-- ==== Sys2Proof/Machine/Ecdsa.lean ====
section
/-!
DEFINITION. SHA-384 and the verification of an ECDSA P-384 signature (R74), as the published standards give them.
-/

namespace Sys2Proof.Machine

/-! SHA-384 -/

/-- The round constants. -/
def shaK : List (BitVec 64) :=
  [0x428a2f98d728ae22, 0x7137449123ef65cd, 0xb5c0fbcfec4d3b2f, 0xe9b5dba58189dbbc, 0x3956c25bf348b538, 0x59f111f1b605d019, 0x923f82a4af194f9b, 0xab1c5ed5da6d8118]
  ++ [0xd807aa98a3030242, 0x12835b0145706fbe, 0x243185be4ee4b28c, 0x550c7dc3d5ffb4e2, 0x72be5d74f27b896f, 0x80deb1fe3b1696b1, 0x9bdc06a725c71235, 0xc19bf174cf692694]
  ++ [0xe49b69c19ef14ad2, 0xefbe4786384f25e3, 0x0fc19dc68b8cd5b5, 0x240ca1cc77ac9c65, 0x2de92c6f592b0275, 0x4a7484aa6ea6e483, 0x5cb0a9dcbd41fbd4, 0x76f988da831153b5]
  ++ [0x983e5152ee66dfab, 0xa831c66d2db43210, 0xb00327c898fb213f, 0xbf597fc7beef0ee4, 0xc6e00bf33da88fc2, 0xd5a79147930aa725, 0x06ca6351e003826f, 0x142929670a0e6e70]
  ++ [0x27b70a8546d22ffc, 0x2e1b21385c26c926, 0x4d2c6dfc5ac42aed, 0x53380d139d95b3df, 0x650a73548baf63de, 0x766a0abb3c77b2a8, 0x81c2c92e47edaee6, 0x92722c851482353b]
  ++ [0xa2bfe8a14cf10364, 0xa81a664bbc423001, 0xc24b8b70d0f89791, 0xc76c51a30654be30, 0xd192e819d6ef5218, 0xd69906245565a910, 0xf40e35855771202a, 0x106aa07032bbd1b8]
  ++ [0x19a4c116b8d2d0c8, 0x1e376c085141ab53, 0x2748774cdf8eeb99, 0x34b0bcb5e19b48a8, 0x391c0cb3c5c95a63, 0x4ed8aa4ae3418acb, 0x5b9cca4f7763e373, 0x682e6ff3d6b2b8a3]
  ++ [0x748f82ee5defb2fc, 0x78a5636f43172f60, 0x84c87814a1f0ab72, 0x8cc702081a6439ec, 0x90befffa23631e28, 0xa4506cebde82bde9, 0xbef9a3f7b2c67915, 0xc67178f2e372532b]
  ++ [0xca273eceea26619c, 0xd186b8c721c0c207, 0xeada7dd6cde0eb1e, 0xf57d4f7fee6ed178, 0x06f067aa72176fba, 0x0a637dc5a2c898a6, 0x113f9804bef90dae, 0x1b710b35131c471b]
  ++ [0x28db77f523047d84, 0x32caab7b40c72493, 0x3c9ebe0a15c9bebc, 0x431d67c49c100d4c, 0x4cc5d4becb3e42b6, 0x597f299cfc657e2a, 0x5fcb6fab3ad6faec, 0x6c44198c4a475817]

/-- The initial hash value. -/
def shaInit : List (BitVec 64) :=
  [0xcbbb9d5dc1059ed8, 0x629a292a367cd507, 0x9159015a3070dd17, 0x152fecd8f70e5939,
   0x67332667ffc00b31, 0x8eb44a8768581511, 0xdb0c2e0d64f98fa7, 0x47b5481dbefa4fa4]

/-- The message with its padding to whole blocks of 128 bytes. -/
def shaPad (m : List Byte) : List Byte :=
  let z := (239 - m.length % 128) % 128
  m ++ [0x80#8] ++ List.replicate z 0#8 ++ beBytes 16 (8 * m.length)

/-- The next word of the schedule from the last sixteen, newest first. -/
def shaNext (w : List (BitVec 64)) : BitVec 64 :=
  let g (k : Nat) : BitVec 64 := w.getD k 0
  let s0 := (g 14).rotateRight 1 ^^^ (g 14).rotateRight 8 ^^^ (g 14) >>> 7
  let s1 := (g 1).rotateRight 19 ^^^ (g 1).rotateRight 61 ^^^ (g 1) >>> 6
  s1 + g 6 + s0 + g 15

/-- `n` further words of the schedule, newest first. -/
def shaSchedule : Nat → List (BitVec 64) → List (BitVec 64)
  | 0, w => w
  | n + 1, w => shaSchedule n (shaNext w :: w)

/-- One round on the eight working words. -/
def shaRound (v : List (BitVec 64)) (kw : BitVec 64) : List (BitVec 64) :=
  let g (k : Nat) : BitVec 64 := v.getD k 0
  let a := g 0
  let e := g 4
  let t1 := g 7 + (e.rotateRight 14 ^^^ e.rotateRight 18 ^^^ e.rotateRight 41) + ((e &&& g 5) ^^^ (~~~e &&& g 6)) + kw
  let t2 := (a.rotateRight 28 ^^^ a.rotateRight 34 ^^^ a.rotateRight 39) + ((a &&& g 1) ^^^ (a &&& g 2) ^^^ (g 1 &&& g 2))
  [t1 + t2, a, g 1, g 2, g 3 + t1, e, g 5, g 6]

/-- One block. -/
def shaBlock (h : List (BitVec 64)) (b : List Byte) : List (BitVec 64) :=
  let w := (shaSchedule 64 ((span 0 16).map (fun k => BitVec.ofNat 64 (beNat (slice b (8 * k) 8)))).reverse).reverse
  (h.zip ((shaK.zip w).foldl (fun v x => shaRound v (x.1 + x.2)) h)).map (fun x => x.1 + x.2)

/-- The digest as a number, its first byte the most significant. -/
def sha384 (m : List Byte) : Nat :=
  let p := shaPad m
  let h := (span 0 (p.length / 128)).foldl (fun h k => shaBlock h (slice p (128 * k) 128)) shaInit
  (h.take 6).foldl (fun n w => n * 2 ^ 64 + w.toNat) 0

/-! The curve -/

/-- The prime of the field, the order of the base point, the base point, and a point of the curve: `none` is the point at
infinity. -/
def p384P : Nat := 2 ^ 384 - 2 ^ 128 - 2 ^ 96 + 2 ^ 32 - 1
def p384N : Nat :=
  0xFFFFFFFFFFFFFFFFFFFFFFFFFFFFFFFFFFFFFFFFFFFFFFFFC7634D81F4372DDF581A0DB248B0A77AECEC196ACCC52973
def p384G : Option (Nat × Nat) :=
  some (0xAA87CA22BE8B05378EB1C71EF320AD746E1D3B628BA79B9859F741E082542A385502F25DBF55296C3A545E3872760AB7,
        0x3617DE4A96262C6F5D9E98BF9292DC29F8F41DBD289A147CE9DA3113B5F0B8C00A60B1CE1D7E819D7A431D7C90EA0E5F)

/-- `b` to the power `e` modulo `m`, over the lowest `n` bits of `e`. -/
def powMod (m : Nat) : Nat → Nat → Nat → Nat
  | 0, _, _ => 1 % m
  | n + 1, b, e => let r := powMod m n (b * b % m) (e / 2); if e % 2 = 1 then r * b % m else r

/-- The inverse modulo a prime of 384 bits. -/
def invMod (m x : Nat) : Nat := powMod m 384 (x % m) (m - 2)

/-- The sum of two points. -/
def ecAdd (u v : Option (Nat × Nat)) : Option (Nat × Nat) :=
  match u, v with
  | none, v => v
  | u, none => u
  | some (x1, y1), some (x2, y2) =>
    let p := p384P
    if x1 = x2 && (y1 + y2) % p = 0 then none
    else
      let l := if x1 = x2 then (3 * x1 * x1 + (p - 3)) * invMod p (2 * y1) % p else (y2 + (p - y1)) * invMod p (x2 + (p - x1)) % p
      let x := (l * l + (p - x1) + (p - x2)) % p
      some (x, (l * (x1 + (p - x)) + (p - y1)) % p)

/-- `k` times a point, over the lowest `n` bits of `k`. -/
def ecMul : Nat → Nat → Option (Nat × Nat) → Option (Nat × Nat)
  | 0, _, _ => none
  | n + 1, k, u => let r := ecMul n (k / 2) (ecAdd u u); if k % 2 = 1 then ecAdd r u else r

/-- An ECDSA P-384 signature `r`, `s` of a message verifies under a public key. -/
def ecdsaOk (key : Nat × Nat) (m : List Byte) (r s : Nat) : Bool :=
  let n := p384N
  if r = 0 || n ≤ r || s = 0 || n ≤ s then false
  else
    let w := invMod n s
    match ecAdd (ecMul 384 (sha384 m * w % n) p384G) (ecMul 384 (r * w % n) (some key)) with
    | none => false
    | some (x, _) => x % n = r

end Sys2Proof.Machine
end

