-- ==== Sys2Proof/Certificates/Slice0/Obligations.lean ====
section
/-!
DEFINITION. The statements for the provers. `Becomes c s t` says that command `c` runs on `s` to a next state with the chip `t` and
the same queue; `Ends` says it of an Order at work, with its status and result (Safety.lean).
-/

open Sys2Proof Sys2Proof.Machine

/-! The block -/

/-- A step of a queue with a command at its front is that command's meaning on the state with the queue's rest (how a block
runs; log 1). -/
def Obligations.StepRunsFront : Prop :=
  ∀ (s : State) (c : Instr) (rest : List Instr), s.pending = c :: rest → step s = exec c { s with pending := rest }

/-- With no command waiting and VDD_AON good, a step is one tick of the Timetable (the model's choice for the empty queue, log 1):
the clock moves by the base increment in units of 2^-32 ns, carrying into its ns and seconds, and the run count by the same
increment in units of 2^-16 ns with the finer part kept (R380, R381, R383). No slew is in progress here. The queue stays empty; the boot
state, host memory, the self-test results, the supplies, pins and domains, and the last word access stay; holdover is not left. -/
def Obligations.EmptyQueueTicks : Prop :=
  ∀ s : State, s.pending = [] → aonLost s.chip = false → s.chip.time.slew = none →
    ∃ c : Chip, step s = .next { s with chip := c } ∧
      (let t := c.time
       ((t.sec * 1000000000 + t.ns) * 2 ^ 32 + t.frac) =
         ((s.chip.time.sec * 1000000000 + s.chip.time.ns) * 2 ^ 32 + s.chip.time.frac + s.chip.time.incr)
           % (2 ^ 48 * 1000000000 * 2 ^ 32) ∧
       t.ns < 1000000000 ∧ t.frac < 2 ^ 32 ∧
       t.run * 65536 + t.runFrac =
         (s.chip.time.run % 2 ^ 64 * 65536 + s.chip.time.runFrac + s.chip.time.incr) % (2 ^ 64 * 65536) ∧
       t.incr = s.chip.time.incr ∧ t.slew = none ∧ (s.chip.time.holdover = true → t.holdover = true)) ∧
      c.boot = s.chip.boot ∧ c.hostMem = s.chip.hostMem ∧ c.bist = s.chip.bist ∧ c.lastWrite = s.chip.lastWrite ∧
      { c.power with wanted := [] } = { s.chip.power with wanted := [] }

/-- A command runs to a next state exactly when it is well formed: its units lie in the ranges of R27. No state, no operand and no mode stops
a well-formed command, and a command that names no unit of the device stops. No command touches the queue it was taken from. -/
def Obligations.QueueUntouched : Prop :=
  (∀ (c : Instr) (s : State), (c.wf = true → ∃ t : Chip, Becomes c s t) ∧
     (c.wf = false → exec c s = .fault .noSuchUnit)) ∧
  (∀ (c : Instr) (s t : State), exec c s = .next t → t.pending = s.pending)

/-- The invariant of the block: while every waiting command is well formed, every step answers a next state, and every command that still
waits is well formed; so the block never stops. Well-formed commands are carried out in turn, first in, first out, and none is left out:
after `k` steps the first `k` commands are gone, and after one step for each command that waited the queue is empty. -/
def Obligations.StepKeepsQueueWf : Prop :=
  (∀ s : State, QueueWf s → ∃ t : State, step s = .next t ∧ QueueWf t ∧ t.pending = s.pending.tail) ∧
  (∀ (s : State) (k : Nat), QueueWf s → ∃ t : State, Host.Core.run core k s = .next t ∧ t.pending = s.pending.drop k)

/-- The machine right after reset: no command waits, supply reset holds the device (R45), the reset cause is the power-on bit
(R67), the Timetable stands at 0 and free runs from its reset increment (R382, R383), no word is written, no port
is configured, and host memory is in canonical form. -/
def Obligations.ResetState : Prop :=
  QueueWf State.reset ∧ State.reset.pending = [] ∧ Memory.wf State.reset.chip.hostMem = true ∧
  State.reset.chip.live = [] ∧ State.reset.chip.staged = [] ∧ State.reset.chip.shadow = [] ∧
  inReset State.reset.chip = true ∧ State.reset.chip.power.rstCause = 0x40 ∧
  State.reset.chip.time.sec = 0 ∧ State.reset.chip.time.ns = 0 ∧ State.reset.chip.time.run = 0 ∧
  State.reset.chip.time.incr = 0xCCCCCCCD ∧
  State.reset.chip.boot.done = false ∧ State.reset.chip.boot.stage = 0 ∧ portList State.reset.chip = []

/-! Power, resets and start-up (files 02 and 03) -/

/-- A reset of system scope by a lost rail other than VDD_AON, by `SYS_RST_N` or by a requested chip reset (R45, R63, R67, R68): only the
always-on domain keeps its state, the reset's cause is recorded and counted, and the boot state is at its start; in supply reset the PPS
outputs fall (R56); a chip reset is followed by the boot sequence, and waits while an Order that requested it has still to write its
completion (R65). VDD_AON becoming good, and its loss, return even the always-on domain to its reset values (R46, R67, R382): the
clock and the run count are 0, the increment is nominal, no slew is active, holdover is 1, and only the cold-start cause is recorded. -/
def Obligations.SystemScopeResets : Prop :=
  (∀ s : State, aonLost s.chip = false →
     (∀ rail, rail < 10 → rail ≠ 5 → s.chip.power.supplyHeld = false →
       ∃ t, Becomes (.supplyReset rail) s t ∧ KeepsAlwaysOn (ppsLow s.chip) t ∧ t.time.ppsHigh = [] ∧ CauseSet 5 s.chip t ∧
         inReset t = true ∧
         t.power.rstCount = min 255 (s.chip.power.rstCount + 1) ∧ t.boot = {}) ∧
     (s.chip.power.pinHeld = false →
       ∃ t, Becomes .systemResetPin s t ∧ KeepsAlwaysOn s.chip t ∧ CauseSet 0 s.chip t ∧ inReset t = true ∧
         t.power.rstCount = min 255 (s.chip.power.rstCount + 1) ∧ t.boot = {}) ∧
     (s.chip.power.chipReset = true → dead s.chip = false → chipRstPending s.chip = true → Becomes .chipResetStart s s.chip) ∧
     (s.chip.power.chipReset = true → dead s.chip = false → chipRstPending s.chip = false →
       ∃ t, Becomes .chipResetStart s t ∧ KeepsAlwaysOn s.chip t ∧ CauseSet 1 s.chip t ∧ t.power.chipReset = false ∧
         t.power.rstCount = min 255 (s.chip.power.rstCount + 1) ∧ t.boot = { pending := true })) ∧
  (∀ s : State,
     (∀ addr, ∃ t, Becomes (.coldStart addr) s t ∧ t.time = {} ∧ t.live = [] ∧ t.power.rstCause = 0x40 ∧ t.power.rstCount = 0 ∧
       inReset t = true ∧ t.boot = {} ∧ t.faults = {} ∧ t.hostMem = s.chip.hostMem) ∧
     (aonLost s.chip = false → ∃ t, Becomes (.supplyReset 5) s t ∧ t.time = {} ∧ t.live = [] ∧ t.power.rstCause = 0x40 ∧
       aonLost t = true ∧ inReset t = true ∧ t.boot = {} ∧ t.faults = {} ∧ t.hostMem = s.chip.hostMem))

REQUIREMENT = Some lines in the material contain "slew". Show all of them.

RESPONSE TO THE EXERCISE =
increment in units of 2^-16 ns with the finer part kept (R380, R381, R383). No slew is in progress here. The queue stays empty; the boot
  ∀ s : State, s.pending = [] → aonLost s.chip = false → s.chip.time.slew = none →
       t.incr = s.chip.time.incr ∧ t.slew = none ∧ (s.chip.time.holdover = true → t.holdover = true)) ∧
clock and the run count are 0, the increment is nominal, no slew is active, holdover is 1, and only the cold-start cause is recorded. -/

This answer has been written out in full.